Trial Duration Prediction
Background. The duration of a clinical trial is defined as the number of years from the trial's start date to its completion date, representing a continuous numerical value. The clinical trial duration is directly related to its cost because longer trials require more extended use of resources, including personnel, facilities, and materials, leading to increased expenses.
Definition. This task focuses on predicting trial duration (time span from the enrollment of the first participant to the conclusion of the study) based on multi-modal trial features such as eligibility criteria, target disease, etc. It is formulated as a regression task.
Broad impact. Predicting the duration of clinical trials offers several significant benefits that enhance drug development efficiency and effectiveness. AI-driven predictions allow for better planning and resource allocation, leading to more accurate staffing, budgeting, and management of clinical sites. This enhances decision-making by enabling stakeholders to prioritize projects based on expected timelines and identify risks early, allowing for proactive measures to mitigate delays. Ultimately, accurate duration predictions assists pharmaceutical companies in more accurately estimating costs, determining the right number of sites for potential acceleration, and strategizing effective market launch plans in a single, comprehensive solution.

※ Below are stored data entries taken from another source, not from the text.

/-- What a check of a bit form raises meets the conditions of the exception lists (42_bit_test.md R182). -/
theorem bitCheck_raise {w : Size} {u : Option BitUpdate} {pre : List Prefix} {m : MemOp} {a : Nat} {s : State} {e : Exc}
    (h : bitCheck w u pre m a s = .error (.raise e)) : OperandFault s (operandSeg pre m) a w.bytes (bitKind u) e := by
  unfold bitCheck at h
  split at h
  · cases h
    exact operandFault_illegal (And.left ‹_›) ..
  · exact operandFault_of_translate (memCheck_raise_iff.mp h)

/-- Everything a bit instruction can do that completes: the register form, or the memory form with its address in the space and its
bytes checked. -/
theorem bitOp_eq_next_iff (w : Size) (u : Option BitUpdate) (len : Nat) (pre : List Prefix) (rm : RM) (o : BitOffset)
    (s t : State) :
    bitOp w u len pre rm o s = .next t ↔
      EipFits s len ∧
        ((∃ r, rm = .reg r ∧ t = (bitOnReg w u r o s).setEip (eipAfter s len)) ∨
          ∃ m a ps, rm = .mem m ∧ bitAddrIn w m o s = some a ∧ bitCheck w u pre m a s = .ok ps ∧
            t = (bitOnMem w u ps o s).setEip (eipAfter s len)) := by
  cases rm with
  | reg r => simp [bitOp, complete_eq_next_iff]
  | mem m =>
    simp only [bitOp, RM.mem.injEq, reduceCtorEq, false_and, exists_false, false_or]
    cases ha : bitAddrIn w m o s with
    | none => simp [ha]
    | some a =>
      cases hc : bitCheck w u pre m a s with
      | error e =>
        simp only [hc, stop_ne_next, false_iff]
        rintro ⟨-, m', a', ps, hm, ha', hk, -⟩
        subst hm
        rw [ha] at ha'
        cases ha'
        rw [hc] at hk
        cases hk
      | ok ps =>
        simp only [hc, complete_eq_next_iff]
        constructor
        · rintro ⟨h1, h2⟩
          exact ⟨h1, m, a, ps, rfl, ha, hc, h2⟩
        · rintro ⟨h1, m', a', ps', hm, ha', hk, h2⟩
          subst hm
          rw [ha] at ha'
          cases ha'
          rw [hc] at hk
          cases hk
          exact ⟨h1, h2⟩

/-- Every trap of a bit instruction is a fault of its memory operand. -/
theorem bitOp_eq_fault {w : Size} {u : Option BitUpdate} {len : Nat} {pre : List Prefix} {rm : RM} {o : BitOffset} {s : State}
    {x : Fault} (h : bitOp w u len pre rm o s = .fault x) :
    ∃ e, takeException e s = .fault x ∧ ∃ seg off k kind, OperandFault s seg off k kind e := by
  cases rm with
  | reg r => exact absurd h (complete_ne_fault _ _ _ _)
  | mem m =>
    simp only [bitOp] at h
    split at h
    · cases h
    · split at h
      · obtain ⟨y, rfl, hy⟩ := stop_eq_fault h
        exact ⟨_, hy, _, _, _, _, bitCheck_raise ‹_›⟩
      · exact absurd h (complete_ne_fault _ _ _ _)

/-! ## Every meaning is one of the three operations -/

/-- What a bit instruction does to the bit, as the template takes it. -/
def BitInstr.update : BitInstr → Option BitUpdate
  | .bt => none
  | .btc => some .complement
  | .btr => some .reset
  | .bts => some .set

theorem exec_boundInstr (w : Size) (p : List Prefix) (r : Reg) (m : RM) (s : State) :
    exec (boundInstr w p r m) s = bound w (boundInstr w p r m).length p r m s := by
  cases w <;> rfl

theorem exec_bsfInstr (w : Size) (p : List Prefix) (r : Reg) (m : RM) (s : State) :
    exec (bsfInstr w p r m) s = bitScan w lowestSet (bsfInstr w p r m).length p r m s := by
  cases w <;> rfl

theorem exec_bsrInstr (w : Size) (p : List Prefix) (r : Reg) (m : RM) (s : State) :
    exec (bsrInstr w p r m) s = bitScan w highestSet (bsrInstr w p r m).length p r m s := by
  cases w <;> rfl

theorem exec_withOffset (k : BitInstr) (w : Size) (p : List Prefix) (m : RM) (o : BitOffset) (s : State) :
    exec (k.withOffset w p m o) s = bitOp w k.update (k.withOffset w p m o).length p m o s := by
  cases k <;> cases w <;> cases o <;> rfl

/-- Every instruction is a BOUND, a BSF, a BSR or one of the four bit instructions. -/
theorem instr_shape (i : Instr) :
    (∃ w p r m, i = boundInstr w p r m) ∨ (∃ w p r m, i = bsfInstr w p r m) ∨ (∃ w p r m, i = bsrInstr w p r m) ∨
      ∃ k w p m o, i = BitInstr.withOffset k w p m o := by
  cases i with
  | bound16 p r m => exact .inl ⟨.w16, p, r, m, rfl⟩
  | bound32 p r m => exact .inl ⟨.w32, p, r, m, rfl⟩
  | bsf16 p r m => exact .inr (.inl ⟨.w16, p, r, m, rfl⟩)
  | bsf32 p r m => exact .inr (.inl ⟨.w32, p, r, m, rfl⟩)
  | bsr16 p r m => exact .inr (.inr (.inl ⟨.w16, p, r, m, rfl⟩))
  | bsr32 p r m => exact .inr (.inr (.inl ⟨.w32, p, r, m, rfl⟩))
  | btReg16 p m r => exact .inr (.inr (.inr ⟨.bt, .w16, p, m, .reg r, rfl⟩))
  | btReg32 p m r => exact .inr (.inr (.inr ⟨.bt, .w32, p, m, .reg r, rfl⟩))
  | btImm16 p m b => exact .inr (.inr (.inr ⟨.bt, .w16, p, m, .imm b, rfl⟩))
  | btImm32 p m b => exact .inr (.inr (.inr ⟨.bt, .w32, p, m, .imm b, rfl⟩))
  | btcReg16 p m r => exact .inr (.inr (.inr ⟨.btc, .w16, p, m, .reg r, rfl⟩))
  | btcReg32 p m r => exact .inr (.inr (.inr ⟨.btc, .w32, p, m, .reg r, rfl⟩))
  | btcImm16 p m b => exact .inr (.inr (.inr ⟨.btc, .w16, p, m, .imm b, rfl⟩))
  | btcImm32 p m b => exact .inr (.inr (.inr ⟨.btc, .w32, p, m, .imm b, rfl⟩))
  | btrReg16 p m r => exact .inr (.inr (.inr ⟨.btr, .w16, p, m, .reg r, rfl⟩))
  | btrReg32 p m r => exact .inr (.inr (.inr ⟨.btr, .w32, p, m, .reg r, rfl⟩))
  | btrImm16 p m b => exact .inr (.inr (.inr ⟨.btr, .w16, p, m, .imm b, rfl⟩))
  | btrImm32 p m b => exact .inr (.inr (.inr ⟨.btr, .w32, p, m, .imm b, rfl⟩))
  | btsReg16 p m r => exact .inr (.inr (.inr ⟨.bts, .w16, p, m, .reg r, rfl⟩))
  | btsReg32 p m r => exact .inr (.inr (.inr ⟨.bts, .w32, p, m, .reg r, rfl⟩))
  | btsImm16 p m b => exact .inr (.inr (.inr ⟨.bts, .w16, p, m, .imm b, rfl⟩))
  | btsImm32 p m b => exact .inr (.inr (.inr ⟨.bts, .w32, p, m, .imm b, rfl⟩))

Patient Dropout Prediction
Background. Prior studies have shown that approximately 30% of participants eventually drop out of clinical trials, potentially undermining the validity of trial outcomes and contributing to higher costs and prolonged timelines.

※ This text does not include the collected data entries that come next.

theorem decodeDisp32_reads {mod : BitVec 2} (hmod : mod ≠ 3) (bs : List Byte) (k : Disp32 → List Byte → Decoded) :
    Reads (fun d => d.mod = mod) Disp32.bytes bs k (decodeDisp32 mod bs k) := by
  unfold decodeDisp32
  split_ifs with h0 h1
  · exact .inl ⟨.none, bs, h0.symm, rfl, rfl⟩
  · exact (need8_reads bs _).map .d8 [] rfl fun d _ => ⟨h1.symm, rfl⟩
  · exact (need32_reads bs _).map .d32 [] rfl fun d _ => ⟨(mod_eq_two hmod h0 h1).symm, rfl⟩

/-! ## Operands (R95 to R99) -/

theorem Reg.eq_ofBits_iff {b : BitVec 3} {r : Reg} : Reg.ofBits b = r ↔ b = r.toBits :=
  ⟨fun h => by rw [← h, Reg.toBits_ofBits], fun h => by rw [h, Reg.ofBits_toBits]⟩

theorem Base16.eq_ofBits_iff {b : BitVec 3} {r : Base16} : Base16.ofBits b = r ↔ b = r.toBits :=
  ⟨fun h => by rw [← h, Base16.toBits_ofBits], fun h => by rw [h, Base16.ofBits_toBits]⟩

theorem memOpOk_base16 {a : Size} {b : Base16} {d : Disp16} :
    memOpOk a (.base16 b d) = true ↔ a = .w16 ∧ ¬ (d.mod = 0 ∧ b = .bp) := by
  cases b <;> cases d <;> simp [memOpOk, Disp16.mod]

theorem memOpOk_base32 {a : Size} {b : Reg} {d : Disp32} :
    memOpOk a (.base32 b d) = true ↔ a = .w32 ∧ b ≠ .esp ∧ ¬ (d.mod = 0 ∧ b = .ebp) := by
  cases b <;> cases d <;> simp [memOpOk, Disp32.mod]

theorem memOpOk_sib {a : Size} {sc : BitVec 2} {x b : Reg} {d : Disp32} :
    memOpOk a (.sib sc x b d) = true ↔ a = .w32 ∧ ¬ (d.mod = 0 ∧ b = .ebp) := by
  cases b <;> cases d <;> simp [memOpOk, Disp32.mod]

/-- A ModRM byte with some of its fields known. -/
theorem fieldByte_eq {m : Byte} {hi : BitVec 2} {low : BitVec 3} (hhi : hiField m = hi) (hlow : lowField m = low) :
    fieldByte hi (midField m) low = m := by
  rw [← hhi, ← hlow, fieldByte_fields]

theorem decodeMem16_reads {m : Byte} (hmod : hiField m ≠ 3) (bs : List Byte) (k : MemOp → List Byte → Decoded) :
    Reads (fun x => memOpOk .w16 x = true) (fun x => encodeRM (midField m) (.mem x)) (m :: bs) k
      (decodeMem16 (hiField m) (lowField m) bs k) := by
  unfold decodeMem16
  split_ifs with h
  · exact (need16_reads bs _).map .abs16 [m] rfl fun d _ => ⟨rfl, congrArg (· :: wordBytes d) (fieldByte_eq h.1 h.2)⟩
  · refine (decodeDisp16_reads hmod bs _).map (.base16 _) [m] rfl fun d hd => ⟨memOpOk_base16.mpr ⟨rfl, ?_⟩, ?_⟩
    · rwa [hd, Base16.eq_ofBits_iff]
    · simp [encodeRM, fieldByte_eq hd.symm]

theorem decodeSib_reads {mod : BitVec 2} (hmod : mod ≠ 3) (g : BitVec 3) (sib : Byte) (bs : List Byte)
    (k : MemOp → List Byte → Decoded) :
    Reads (fun x => memOpOk .w32 x = true) (fun x => encodeRM g (.mem x)) (fieldByte mod g 4 :: sib :: bs) k
      (decodeSib mod sib bs k) := by
  unfold decodeSib
  split_ifs with h
  · refine (need32_reads bs _).map (.sibAbs _ _) [fieldByte mod g 4, sib] rfl fun d _ => ⟨rfl, ?_⟩
    rw [encodeRM, Reg.toBits_ofBits, fieldByte_eq rfl h.2, h.1]
    rfl
  · refine (decodeDisp32_reads hmod bs _).map (.sib _ _ _) [fieldByte mod g 4, sib] rfl fun d hd =>
      ⟨memOpOk_sib.mpr ⟨rfl, ?_⟩, ?_⟩
    · rwa [hd, Reg.eq_ofBits_iff]
    · simp [encodeRM, hd]

theorem decodeMem32_reads {m : Byte} (hmod : hiField m ≠ 3) (bs : List Byte) (k : MemOp → List Byte → Decoded) :
    Reads (fun x => memOpOk .w32 x = true) (fun x => encodeRM (midField m) (.mem x)) (m :: bs) k
      (decodeMem32 (hiField m) (lowField m) bs k) := by
  unfold decodeMem32
  split_ifs with h4 h
  · have hm : fieldByte (hiField m) (midField m) 4 = m := fieldByte_eq rfl h4
    match bs with
    | [] =>
      obtain ⟨d, hd⟩ := (decodeDisp32_reads hmod [] fun _ _ => .more).exists_ok
      refine .inr ⟨rfl, .sib 0 .eax .eax d, fieldByte 0 0 0 :: d.bytes, by simp [memOpOk_sib], by simp, ?_⟩
      change fieldByte d.mod (midField m) 4 :: _ = _
      rw [hd, hm]
      rfl
    | sib :: bs => simpa only [need8, hm] using decodeSib_reads hmod (midField m) sib bs k
  · exact (need32_reads bs _).map .abs32 [m] rfl fun d _ => ⟨rfl, congrArg (· :: dwordBytes d) (fieldByte_eq h.1 h.2)⟩
  · refine (decodeDisp32_reads hmod bs _).map (.base32 _) [m] rfl fun d hd => ⟨memOpOk_base32.mpr ⟨rfl, ?_, ?_⟩, ?_⟩
    · rwa [Ne, Reg.eq_ofBits_iff]
    · rwa [hd, Reg.eq_ofBits_iff]
    · simp [encodeRM, fieldByte_eq hd.symm]

theorem decodeRM_reads (a : Size) (m : Byte) (bs : List Byte) (k : RM → List Byte → Decoded) :
    Reads (fun rm => rmOk a rm = true) (encodeRM (midField m)) (m :: bs) k (decodeRM a (hiField m) (lowField m) bs k) := by
  unfold decodeRM
  split_ifs with h
  · exact .inl ⟨.reg (Reg.ofBits (lowField m)), bs, rfl, by rw [encodeRM, Reg.toBits_ofBits, fieldByte_eq h rfl]; rfl, rfl⟩
  · cases a with
    | w16 => exact (decodeMem16_reads h bs _).map .mem [] rfl fun x hx => ⟨hx, rfl⟩
    | w32 => exact (decodeMem32_reads h bs _).map .mem [] rfl fun x hx => ⟨hx, rfl⟩

theorem afterModRM_reads (a : Size) (bs : List Byte) (f : BitVec 3 → RM → List Byte → Decoded) :
    Reads (fun x : BitVec 3 × RM => rmOk a x.2 = true) (fun x => encodeRM x.1 x.2) bs (fun x => f x.1 x.2)
      (afterModRM a bs f) := by
  match bs with
  | [] => exact .inr ⟨rfl, (0, .reg .eax), encodeRM 0 (.reg .eax), rfl, by simp [encodeRM], rfl⟩
  | m :: bs => exact (decodeRM_reads a m bs _).map (fun rm => (midField m, rm)) [] rfl fun rm h => ⟨h, rfl⟩

/-! ## Opcodes (R94), one equation per branch of `decodeOpcode` -/

section
variable {w : Size} (a : Size) (pre : List Prefix) {c m : Byte} (bs : List Byte)

theorem decodeOpcode_62 (w : Size) :
    decodeOpcode w a pre 0x62 bs = afterModRM a bs fun r rm => .done (boundRow w pre (Reg.ofBits r) rm) :=
  if_pos rfl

Definition. This task seeks to predict both the occurrence (binary classification) and rate (regression) of patient dropout in clinical trials, based on multi-modal features such as eligibility criteria, target disease, and other protocol-level information. It is formulated as a dual-objective learning problem comprising a classification subtask for dropout occurrence and a regression subtask for dropout rate estimation.

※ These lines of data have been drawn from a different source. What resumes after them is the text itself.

/-- A tributary. -/
structure Trib where
  txEn : Bool := false                   -- R284/09 [2]
  rxEn : Bool := false                   -- R284/09 [2]
  locked : Bool := false                 -- R284/09 [2]
  delErr : Bool := false                 -- R293/09 [2]
  bulk : Bool := false                   -- R285/09 [2]
  egress : Nat := 0xFFFF                 -- R294/09 [2]
  maxDiff : Nat := 0                     -- R285/09 [2]
  alloc : Nat := 0                       -- R288/09 0 the default of R288
  partner : Nat := 0xFFFF                -- R287/09 [2]
  occ : Nat := 0                         -- R290/09
  express : List QPacket := []           -- R292/09
  normal : List QPacket := []            -- R292/09
  cur : List Byte := []                  -- R278/09 bytes left of the packet being sent
  curCells : Nat := 0                    -- R291/09
  curTrib : Nat := 0                     -- R287/09 tributary whose cells the packet being sent holds
  copy : List Byte := []                 -- R287/09 bytes mapped into the hitless partner and due here
  freed : Nat := 0                       -- R291/09 cells freed, credit not yet returned
  freedAt : List (Nat × Nat) := []       -- R389/13 in a pair: departure and cells of credit not yet returned, oldest first
  idle : List Byte := []                 -- R278/09 bytes left of an idle filler header
  delin : Delin := .hunt                 -- R279/09
  pos : Nat := 0                         -- R281/09 departure of the last slot-frame released
  arrived : List SlotFrame := []         -- R286/09 slot-frames waiting for release, in the order of R281
  seen : Tab Nat := []                   -- R286/09 one more than the departure of the last slot-frame of each slot, 40 x SC + slot
  stream : List (Byte × Bool) := []      -- R279/09 bytes released and not yet consumed, each with its errored mark
  skip : Nat := 0                        -- R279/09 in PRESYNC, bytes from the header found to the next one
  pkt : Option Nat := none               -- R279/09 header of the packet being received
  pktBad : Bool := false                 -- R293/09 that header has a byte in an errored span
  mapPos : Option (Nat × Nat) := none    -- R281/09 departure and slot of the slot-frame filled last
  held : List SlotFrame := []            -- R287/09 slot-frames waiting for the hitless partner's
  skew : Nat := 0                        -- R286/09
  admitted : Nat := 0                    -- R290/09
  noCreditDe : Nat := 0                  -- R290/09
  noCreditNormal : Nat := 0              -- R290/09
  noCreditExpress : Nat := 0             -- R290/09
  noCap : Nat := 0                       -- R290/09
  delivered : Nat := 0                   -- R294/09
  dropErr : Nat := 0                     -- R293/09
  mismatch : Nat := 0                    -- R293/09
  delinLoss : Nat := 0                   -- R279/09
  egOver : Nat := 0                      -- R294/09
  hitless : Nat := 0                     -- R287/09
  unknownRx : Nat := 0                   -- R293/09
  testSend : Bool := false               -- R444/16
  testCheck : Bool := false              -- R444/16
  testNext : Option (Bool × Bool) := none -- R444/16 taken at the commit's boundary
  prbs : Nat := 0x7FFFFFFF               -- R444/16
  chk : Nat := 0                         -- R444/16 checker register
  chkRun : Nat := 0                      -- R444/16 bits loaded, then consecutive correct bits
  chkErr : Nat := 0                      -- R444/16 errors in the present 1,024 bits
  chkBits : Nat := 0                     -- R444/16 bits of the present 1,024
  inSync : Bool := false                 -- R444/16
  bits : Nat := 0                        -- R444/16
  bitErrs : Nat := 0                     -- R444/16
  syncLoss : Nat := 0                    -- R444/16
  emptyKnown : Bool := true              -- R398/13 its empty point is known
  deriving DecidableEq, Repr

/-- Owners of a slot (R280/09), present and staged; 0xFFF is unassigned. -/
structure SlotOwner where
  tx : Nat := 0xFFF                      -- R280/09
  rx : Nat := 0xFFF                      -- R280/09
  stTx : Nat := 0xFFF                    -- R282/09
  stRx : Nat := 0xFFF                    -- R282/09
  pTx : Nat := 0xFFF                     -- R282/09 owners of the pending commit
  pRx : Nat := 0xFFF                     -- R282/09
  deriving DecidableEq, Repr

structure Profile where
  de : Nat := 192                        -- R289/09
  normal : Nat := 240                    -- R289/09
  deriving DecidableEq, Repr

/-- Increments of a counter set not yet in bulk memory (R275/09). -/
structure CtrInc where
  tp : Nat := 0
  tb : Nat := 0
  rp : Nat := 0
  rb : Nat := 0
  deriving DecidableEq, Repr

/-- Service path. -/
structure Service where
  cache : Tab (List Nat) := []           -- R270/09 lines of each set, most recently used first
  ueLines : List Nat := []               -- R272/09 lines uncorrectable in bulk memory
  fills : List Nat := []                 -- R271/09 lines being filled, at most 256
  held : List Nat := []                  -- R271/09 host ports whose head was looked up and waits for its line
  ingress : Tab (List InPacket) := []    -- R271/09 packets ahead of lookup, per host port
  looked : List TxPacket := []           -- R290/09 looked-up packets awaiting admission
  cipherIn : List TxPacket := []         -- R307/10 admitted packets that need the cipher
  lookups : Nat := 0                     -- R270/09
  misses : Nat := 0                      -- R270/09
  unknown : Nat := 0                     -- R272/09
  uncorr : Nat := 0                      -- R272/09
  badClass : Nat := 0                    -- R267/09
  overflow : Nat := 0                    -- R271/09
  stalls : Nat := 0                      -- R275/09
  unkSince : Nat := 0                    -- R272/09 drops since the previous LABEL_UNKNOWN
  unkAt : Option Nat := none             -- R272/09 instant of the previous LABEL_UNKNOWN
  ctrPend : Tab CtrInc := []             -- R275/09 pending increments by counter set
  ctrCache : List Nat := []              -- R275/09 lines of the counter cache, at most 131,072
  ctrHeld : Tab CtrInc := []             -- R275/09 increments of cached lines since their last write-back
  ctrFull : Bool := false                -- R275/09 pending buffer reported full
  profiles : Tab Profile := []           -- R289/09
  tsFifo : List TsRecord := []           -- R295/09 1,024 entries
  tsOverrun : Bool := false              -- R295/09
  trib : Tab Trib := []                  -- R280/09
  slot : Tab SlotOwner := []             -- R280/09 key 40 x SC + slot
  mapVer : Tab Nat := []                 -- R282/09 transmit map version per port [2]
  commit : Option (Nat × Nat) := none    -- R282/09 boundary and cue index of the pending commit
  commitsReplaced : Nat := 0             -- R282/09
  fillAt : Option Nat := none            -- R438/16 boundary of a fill commit that waits for the pending commit
  rxq : List RxPacket := []              -- R293/09 packets for the receive cipher
  egress : Tab (List RxPacket) := []     -- R294/09 egress queue per host port
  lastSent : Option (Word × List Byte) := none -- R266/09 last packet sent to the host
  deriving DecidableEq, Repr

/-- A key slot (R297/10). -/
structure KeySlot where
  key : Nat
  salt : Nat
  an : Nat
  h : Nat
  win : List Nat                         -- packet numbers set in the window
  edge : Nat                             -- R316/10 numbers at or below it count as seen
  rxOnly : Bool
  deriving DecidableEq, Repr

Broad impact. Predicting patient dropout in clinical trials holds significant promise for improving the efficiency and effectiveness of drug development processes. Predicting patient dropout rates can improve the efficiency of clinical trials. High dropout rates often necessitate the recruitment of additional participants to meet the required sample size, which can be both time-consuming and costly.
Adverse Event Prediction
Background. Adverse event prediction is crucial in clinical trials as it directly impacts the safety, efficacy, and overall success of the trial. The primary concern in any clinical trial is the safety of the participants.
Definition. The task targets predicting the occurrence of adverse events given multi-modal clinical trial features such as drug molecule, target disease, eligibility criteria, etc. It is formulated as a binary classification problem.
Broad impact. Predicting adverse events helps in identifying potential risks to patients before they occur, allowing for proactive measures to be taken. On the other hand, regulatory organizations such as the FDA and EMA have strict guidelines for monitoring and reporting adverse events in clinical trials. Accurate prediction and early detection of adverse events can ensure compliance with these regulations.
Mortality Event Prediction
Background. The mortality event in a clinical trial refers to the death of participants during the study period. When serious adverse events escalate beyond a critical threshold, unsafe treatments or severe disease conditions may lead to fatalities. An unexpectedly mortality can trigger ethical concerns and necessitate a thorough safety reassessment. As such, the occurrence of mortality events serves as a key indicator for evaluating the safety and potential risks associated with the treatment or intervention under investigation.
Definition. This task aims to predict the occurrence of mortality in a clinical trial based on multi-modal features, including drug molecules, target diseases, eligibility criteria, and others. It is formulated as a binary classification problem.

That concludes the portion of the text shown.